*THE TASK:* Say how many lines in the records contain "freeWorking". The reply must consist of the number alone.

═════ INFORMATION SHOWN

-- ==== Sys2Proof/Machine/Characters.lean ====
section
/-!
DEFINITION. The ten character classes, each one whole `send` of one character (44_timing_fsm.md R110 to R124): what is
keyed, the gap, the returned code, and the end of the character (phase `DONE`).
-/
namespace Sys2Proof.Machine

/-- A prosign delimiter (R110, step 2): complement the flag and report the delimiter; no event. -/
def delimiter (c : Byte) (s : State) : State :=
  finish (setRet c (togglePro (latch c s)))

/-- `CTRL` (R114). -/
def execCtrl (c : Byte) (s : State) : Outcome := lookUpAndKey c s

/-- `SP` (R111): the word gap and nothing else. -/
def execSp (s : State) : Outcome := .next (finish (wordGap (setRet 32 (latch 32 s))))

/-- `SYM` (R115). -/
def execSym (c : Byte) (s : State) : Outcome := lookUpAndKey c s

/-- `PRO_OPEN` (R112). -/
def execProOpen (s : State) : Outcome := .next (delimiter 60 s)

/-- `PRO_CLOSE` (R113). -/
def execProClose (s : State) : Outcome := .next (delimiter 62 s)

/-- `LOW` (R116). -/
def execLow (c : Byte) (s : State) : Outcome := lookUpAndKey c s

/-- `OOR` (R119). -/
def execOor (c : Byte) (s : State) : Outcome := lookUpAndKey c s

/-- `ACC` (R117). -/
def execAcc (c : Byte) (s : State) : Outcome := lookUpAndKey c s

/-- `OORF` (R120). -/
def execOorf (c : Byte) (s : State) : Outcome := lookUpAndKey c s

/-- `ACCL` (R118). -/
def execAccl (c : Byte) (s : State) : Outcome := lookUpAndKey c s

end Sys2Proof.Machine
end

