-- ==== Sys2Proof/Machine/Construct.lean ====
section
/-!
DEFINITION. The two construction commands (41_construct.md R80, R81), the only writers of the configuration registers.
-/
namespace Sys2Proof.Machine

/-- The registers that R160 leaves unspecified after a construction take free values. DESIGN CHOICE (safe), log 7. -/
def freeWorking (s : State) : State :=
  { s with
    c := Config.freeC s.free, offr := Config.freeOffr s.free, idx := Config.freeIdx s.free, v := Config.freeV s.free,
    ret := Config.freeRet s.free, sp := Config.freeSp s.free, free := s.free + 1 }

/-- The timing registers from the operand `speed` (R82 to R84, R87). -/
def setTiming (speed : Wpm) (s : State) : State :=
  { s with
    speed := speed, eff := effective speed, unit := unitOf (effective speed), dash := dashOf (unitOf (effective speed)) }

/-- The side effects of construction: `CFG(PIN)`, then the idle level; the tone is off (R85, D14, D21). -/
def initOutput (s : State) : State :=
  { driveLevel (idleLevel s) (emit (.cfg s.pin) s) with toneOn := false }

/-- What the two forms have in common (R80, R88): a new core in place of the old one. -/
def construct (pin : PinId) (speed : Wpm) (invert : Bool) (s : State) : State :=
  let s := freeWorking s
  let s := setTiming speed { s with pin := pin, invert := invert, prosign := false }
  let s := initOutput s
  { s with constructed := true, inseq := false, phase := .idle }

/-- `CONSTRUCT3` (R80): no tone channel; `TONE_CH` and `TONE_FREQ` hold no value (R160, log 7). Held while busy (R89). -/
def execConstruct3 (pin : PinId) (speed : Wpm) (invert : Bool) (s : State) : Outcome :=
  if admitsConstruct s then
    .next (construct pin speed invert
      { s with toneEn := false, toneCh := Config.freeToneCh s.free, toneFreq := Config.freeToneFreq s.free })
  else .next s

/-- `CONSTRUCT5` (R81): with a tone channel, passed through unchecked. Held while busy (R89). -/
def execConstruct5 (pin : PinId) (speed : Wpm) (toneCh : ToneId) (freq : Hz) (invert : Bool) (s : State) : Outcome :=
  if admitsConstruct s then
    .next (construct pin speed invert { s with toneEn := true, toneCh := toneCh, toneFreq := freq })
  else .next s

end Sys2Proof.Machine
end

══════════

*SOLUTION FOR THIS PROBLEM:* 2